The reaction to the note was as telling as anything that had happened so far. Sure, I was flattered by all the compliments – people writing that I deserved the distinction – but the congratulations and mentions of "instalebrity" made it seem as if I had actually achieved something or strived for this all attention all along.
Damien Florébert Cuypers, a New York-based illustrator who was among the other users featured by Instagram during the same two-week period, expresses an identical range of reactions, including how our vastly increased audience signalled quantity, not quality. "They happen to be the weirdest people in the world," he declares.
He's right. By and large, they are kids sticking out their tongues in bedroom selfies, a multicultural array of trolls (seriously, what's with the Guy Fawkes masks), a few softcore porn creeps, some scary accounts filled with automatic weapons and people posting pathetically unconvincing weight-loss/workout photos. We commiserated over how what seemed like a great opportunity resulted in an inflated and infiltrated tally of strangers. Moreover, he pointed out that the people whose likes meant something to him in the past became "diluted in this mass of anonymity."
So what now, I asked? "I find it worrying in terms of what this massive culture of branding yourself has become," he says. And yet, he admits that he wouldn't mind if this translated to new work. "Honestly, if I go to a party to make a drawing for Instagram and get paid $5,000, yes, of course [I'd do it]."
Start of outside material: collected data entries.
theorem test_witness_CopiesIssue :
    (∃ j, ∀ go : CopyJob → Bool → Eff, (envD cpy1 (standAt cpy1 regs)).cpy (stateD cpy1 (standAt cpy1 regs)) .gs go = go j false) ∧
    (∃ j, ∀ go : CopyJob → Bool → Eff, (envD cpy0 (standAt cpy0 regs)).cpy (stateD cpy0 (standAt cpy0 regs)) .gs go = go j true) ∧
    (∃ j, ∀ go : CopyJob → Bool → Eff, (envD cpyx1 (standAt cpyx1 regs)).cpyx (stateD cpyx1 (standAt cpyx1 regs)) .gs go = go j false) ∧
    [cpy1, cpy0, cpyx1].all (fun i => witness i (standAt i regs)) = true ∧
    (witness cpy1 (standAt cpy1 regs) fun d z => decide ((z.state d cpy1).copiesOn ((z.env d cpy1).core (z.state d cpy1)) < 64)) = true ∧
    (witness cpy1 (queued 64 (standAt cpy1 regs)) fun d z => decide (64 ≤ (z.state d cpy1).copiesOn ((z.env d cpy1).core (z.state d cpy1)))) = true ∧
    ((envD cpy1 (standAt cpy1 regs)).va 0).toNat % 4 = 0 :=
  ⟨⟨.linear .gs 0 0x2000 4, fun _ => rfl⟩, ⟨.linear .gs 0 0x2000 0, fun _ => rfl⟩, ⟨.expand .gs 0 0x2000 1, fun _ => rfl⟩,
    by decide +kernel, by decide +kernel, by decide +kernel, by decide +kernel⟩

theorem test_witness_Batches :
    runs (.cseal d8 (.w 1)) = true ∧
    (let i : Instr := .cwait d8 (ks 65)
     let s := queued 1 (standAt i)
     (witness i ({ s with ops := s.ops.map fun (o : Op) => { o with batch := some 1 } }) fun d z =>
       !(z.state d i).commit && (z.state d i).ops.any fun (o : Op) => decide (o.team = 0 ∧ o.warp = 0) && (match o.batch with
         | some b => decide (0 ≤ (1 - b).toInt)
         | none => false)) = true ∧
     (witness i (standAt i) fun d z => decide ((z.env d i).wp.batchError 1 = none)) = true ∧
     (witness i (standAt i fun y => { y with batch := 1, batchErr := [(1, .dataError)] }) fun d z =>
       decide ((z.env d i).wp.batchError 1 = some .dataError)) = true) := by decide +kernel

/-- A store queue that runs, with an entry pending. -/
def queue1 : Queue :=
  { queue0 with store := true, started := true, entries := [{ n := 0, at_ := 0, mask := 1, vals := [], full := 0, bad := false }] }

theorem test_witness_StreamsAndQueues :
    ([Instr.subs f8 (.w 1) (r (.w 8)), .subo f12 (.w 1) (r (.w 8))].all fun i => onTeam i (withW streamWords (standAt i)) fun d z x =>
      let q := Stream.ofWords false ((z.env d i).group (r (.w 8)) 4) x z.w z.p
      decide (q.refused ((z.env d i).group (r (.w 8)) 4) = none) && decide (q.ring + q.slots * q.slotBytes ≤ x.spadSize) &&
        ((List.range 16).find? fun h => (x.streams.get? h).isNone) == some 0) = true ∧
    (witness (.subend f8 (k 65)) (stand 8)) = true ∧
    (let i : Instr := .qcfg d12 7 (r (.w 8))
     (witness i (withW queueWords (standAt i)) fun d z =>
       let q := Queue.ofWords ((z.env d i).group (r (.w 8)) 5)
       decide (q.refused ((z.env d i).group (r (.w 8)) 5) = none) && !q.spad && decide ((z.env d i).wp.queues = [])) = true ∧
     (witness i (standAt i fun y => { y with queues := [(7, { queue0 with started := true })] }) fun d z =>
       decide (((z.env d i).wp.queues.get? 7).map Queue.started = some true)) = true) ∧
    ([Instr.qstart d12 7, .qstop d12 7].all fun i =>
      witness i (standAt i) (fun d z => decide ((z.env d i).wp.queues.get? 7 = none)) &&
      witness i (standAt i fun y => { y with queues := [(7, queue0)] }) (fun d z => ((z.env d i).wp.queues.get? 7).isSome)) = true ∧
    (witness (.qstop d12 7) (stand 12 fun y => { y with queues := [(7, queue1)] }) fun d z =>
      (((z.env d (.qstop d12 7)).wp.queues.get? 7).map fun q => q.store && decide (q.entries ≠ [])) == some true) = true := by
  decide +kernel

def mmaWords : Map DWord := [(8, mrec 0 .f32 4288 0), (10, mrec 0 .f32 4288 16384)]
def mma1 (pg : PNum := 7) : Instr := .mma { f12 with pg } .f32 .rne false false 0 (k 64) (r (.w 8)) (r (.w 10))
def acc1 : Instr := .acccl f8 true (k 64) (k 65)

theorem test_witness_MatrixIssue :
    (∃ j, ∀ go : MatJob → Eff, (envD (mma1) (withW mmaWords (standAt mma1))).mma (stateD mma1 (withW mmaWords (standAt mma1)))
      false .f32 .rne false false 0 go = go j) ∧
    (∀ go : MatJob → Eff, (envD (mma1 1) (withW mmaWords (standAt mma1))).mma (stateD (mma1 1) (withW mmaWords (standAt mma1)))
      false .f32 .rne false false 0 go = .ok (stateD (mma1 1) (withW mmaWords (standAt mma1)))) ∧
    (∀ go : MatJob → Eff, (envD mma1 (standAt mma1)).mma (stateD mma1 (standAt mma1)) false .f32 .rne false false 0 go =
      .fault (.descriptor .extent) 0 (envD mma1 (standAt mma1)).x) ∧
    (witness mma1 (withW mmaWords (standAt mma1)) fun d z =>
      decide (((z.state d mma1).matrixOn ((z.env d mma1).core (z.state d mma1))).length < 8)) = true ∧
    (onTeam acc1 (withTeam (fun x => { x with claim := .none }) (standAt acc1)) fun _ _ x => decide (x.claim = .none)) = true ∧
    (onTeam acc1 (withTeam (fun x => { x with claim := .single }) (standAt acc1)) fun _ _ x =>
      decide (x.claim ≠ .none) && decide (x.claim ≠ .pair)) = true ∧
    ((mrec 1 .f32 8192 64).toNat % 128 ≠ 0 ∧ 327680 < 320000 + 8192) :=
  ⟨⟨.mma false false false .f32 .rne 1 0 { lay := 0, fmt := .f32, ext := 4288, off := 0 }
      { lay := 0, fmt := .f32, ext := 4288, off := 16384 }, fun _ => rfl⟩, fun _ => rfl, fun _ => rfl,
    by decide +kernel, by decide +kernel, by decide +kernel, by decide +kernel⟩

def task1 : Instr := .ttask d8 (r (.w 8))
def cpyTask : Instr := .cpy d12 .gs (k 64) (r (.w 0)) (k 68)
def taskState (m : DWord) : State := withW (taskOf cpyTask ++ [(12, m)]) (standAt task1)

theorem test_witness_TileTasks :
    (onTeam task1 (taskState 0) fun d z x =>
      let e := z.env d task1
      let t := TaskDesc.ofWords (e.group (r (.w 8)) 5)
      !t.reserved && decide (taskInstr t.bytes = some (d12, cpyTask)) && !cpyTask.dynamic &&
        (e.wp.testSources e.x [] cpyTask.uses.fields).isNone && decide ((z.state d task1).tasksOn (e.core (z.state d task1)) < 32) &&
        decide (x.tasks = [])) = true ∧
    (∃ op side, ∀ go : OpKind → Bool → Eff, ((envD task1 (taskState 0)).inner (stateD task1 (taskState 0))
        (((stateD task1 (taskState 0)).team? 0).getD (loadGrid.freshTeam 0 1 0)) d12 cpyTask).captured
      (stateD task1 (taskState 0)) cpyTask go = go op side) ∧
    (witness task1 (taskState (2 ^ 35)) fun d z => (TaskDesc.ofWords ((z.env d task1).group (r (.w 8)) 5)).reserved) = true ∧
    (witness task1 (standAt task1) fun d z => decide (taskInstr (TaskDesc.ofWords ((z.env d task1).group (r (.w 8)) 5)).bytes = none)) = true :=
  ⟨by decide +kernel, ⟨.copy (.linear .gs 0 0x2000 4) false none, false, fun _ => rfl⟩, by decide +kernel, by decide +kernel⟩

def stat1 : Instr := .castat f12 0 7 (.w 4)
def caout1 : Instr := .caout f12 true (k 64) (r (.w 8))

theorem test_witness_ContentStoreIssue :
    (∀ go : Eff, (match stat1.caUse with
      | some use => (use (envD stat1 (class0 (standAt stat1))) (stateD stat1 (class0 (standAt stat1)))).check go
      | none => .wait) = go) ∧
    (∀ go : Eff, (envD caout1 (class0 (standAt caout1))).sourceFull (stateD caout1 (class0 (standAt caout1))) (r (.w 8)) 1 4
      ((envD caout1 (class0 (standAt caout1))).caChecks (stateD caout1 (class0 (standAt caout1)))
        ((stateD caout1 (class0 (standAt caout1))).badCell (envD caout1 (class0 (standAt caout1))) ((envD caout1 (class0 (standAt caout1))).cell (r (.w 8))))
        (groupOf (.w 8) 4) [] (some (0, 4)) (some (0, 0)) go) = go) ∧
    (witness stat1 (class0 (standAt stat1)) && witness caout1 (class0 (standAt caout1))) = true ∧
    (witness stat1 (standAt stat1) fun d z => decide ((z.state d stat1).noClass (z.env d stat1) 0 = some .noClass)) = true ∧
    (∀ g ∈ ([(60, 4)] : List (Nat × Nat)), g.1 + g.2 ≤ 64) ∧ ¬(61 + 4 ≤ 64) ∧ 327676 + 4 ≤ 327680 :=
  ⟨fun _ => rfl, fun _ => rfl, by decide +kernel, by decide +kernel, by decide, by decide, by decide⟩

def stImg1 : Instr := .stImg f12 .f32 .dflt .rlx .dev 0 g0 (r (.v 1))

theorem test_witness_ImageStores :
    (onTeam stImg1 (withGroup (standAt stImg1 regs)) fun d z x =>
      let e := z.env d stImg1
      let q := z.state d stImg1
      match q.grid? x.ctx x.grid with
      | none => false
      | some g => match g.symm with
        | none => false
        | some y => match y.descs[0]? with
          | none => false
          | some desc => (match e.imageLanes y (some desc) .f32 none (e.gaddr none) e.vc with
            | .ok ls => decide (q.imagesOn (clusterOf x.core) + min 1024 ((y.table.length - 1) * ls.length) ≤ 1024)
            | .error _ => false) && !q.slotsFull z.t z.w (e.core q)) = true ∧
    (undisturbedAt stImg1 (standAt stImg1 regs) fun d z =>
      decide ((standAt stImg1 regs).decodeCheck z.x z.y z.p d stImg1 = some .noGroup)) = true ∧
    (witness (.redImg f12 .fadd .f32 .rne .rlx .dev 0 g0 (r (.v 1))) (withGroup (standAt stImg1 regs)) fun d z =>
      (z.env d (.redImg f12 .fadd .f32 .rne .rlx .dev 0 g0 (r (.v 1)))).accLanes.all fun l =>
        decide ((z.env d (.redImg f12 .fadd .f32 .rne .rlx .dev 0 g0 (r (.v 1)))).gaddr none l % 4 = 0)) = true := by decide +kernel

theorem test_witness_EngineStatus :
    ([0, 5, 6, 7, 8, 9].all fun n => runs (.mstat d12 n (.w 4))) = true ∧ runs (.imgstat d12 true (.w 4)) = true ∧
    runs (.symid d12 (.w 4) (some (ks 64))) = true ∧
    (onTeam (.mstat d12 8 (.w 4)) (withTeam (fun x => { x with claim := .none }) (stand 12)) fun _ _ x => decide (x.claim = .none)) = true := by
  decide +kernel

theorem test_witness_GroupElements :
    runs (.symid d12 (.w 4) none) = true ∧ runs (.symid d12 (.w 4) (some (ks 65))) = true ∧
    (onTeam (.symid d12 (.w 4) (some (ks 65))) (withGroup (stand 12)) fun d z x =>
      match ((z.state d (.symid d12 (.w 4) (some (ks 65)))).grid? x.ctx x.grid).bind Grid.symm with
      | some y => decide (y.table.length = 2) && (y.table[1]?).isSome && decide (y.table[2]? = none)
      | none => false) = true := by decide +kernel

/-! ### Witnesses for the steps of the other agents -/

/-- A step of another agent answers a next state that differs. -/
def happens (i : Instr) (s : State) : Bool :=
  match exec i s with
  | .next t => decide (t ≠ s)
  | _ => false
For Lindsey Tramuta (disclosure: a Paris pal), the influx of followers she's experienced from her @Lostncheeseland account being featured as an Instagram suggested user in January, as well as appearing on other lists of top Paris bloggers, serves as an effective tool to raise awareness about her upcoming book. As someone who has worked with brands on social media strategy, she also noted that brands are misguided if they think only in terms of numbers. "I am seeing more and more people with small audiences and high engagement, and if people are using Instagram to market themselves, that's more valuable."
As someone who posted photos truly for the sake of posting photos and yes, because a like from a friend or peer counts as a spark of superficial validation – I am relieved to no longer be pursued so aggressively in a way that felt out of control (I've even shed a few hundred followers!).
Still, I haven't been able to shake the constant impulse to check in on my account – I've looked about 15 times while writing this piece. I keep thinking of The Circle, in which author Dave Eggers channelled some potent observations on social media through the character Mercer, an off-grid chandelier artisan whose ex-girlfriend, the protagonist, works at the world's most powerful internet company. Observing people's addiction to social media, he says, "There's this new neediness – it pervades everything. It's just a very different planet."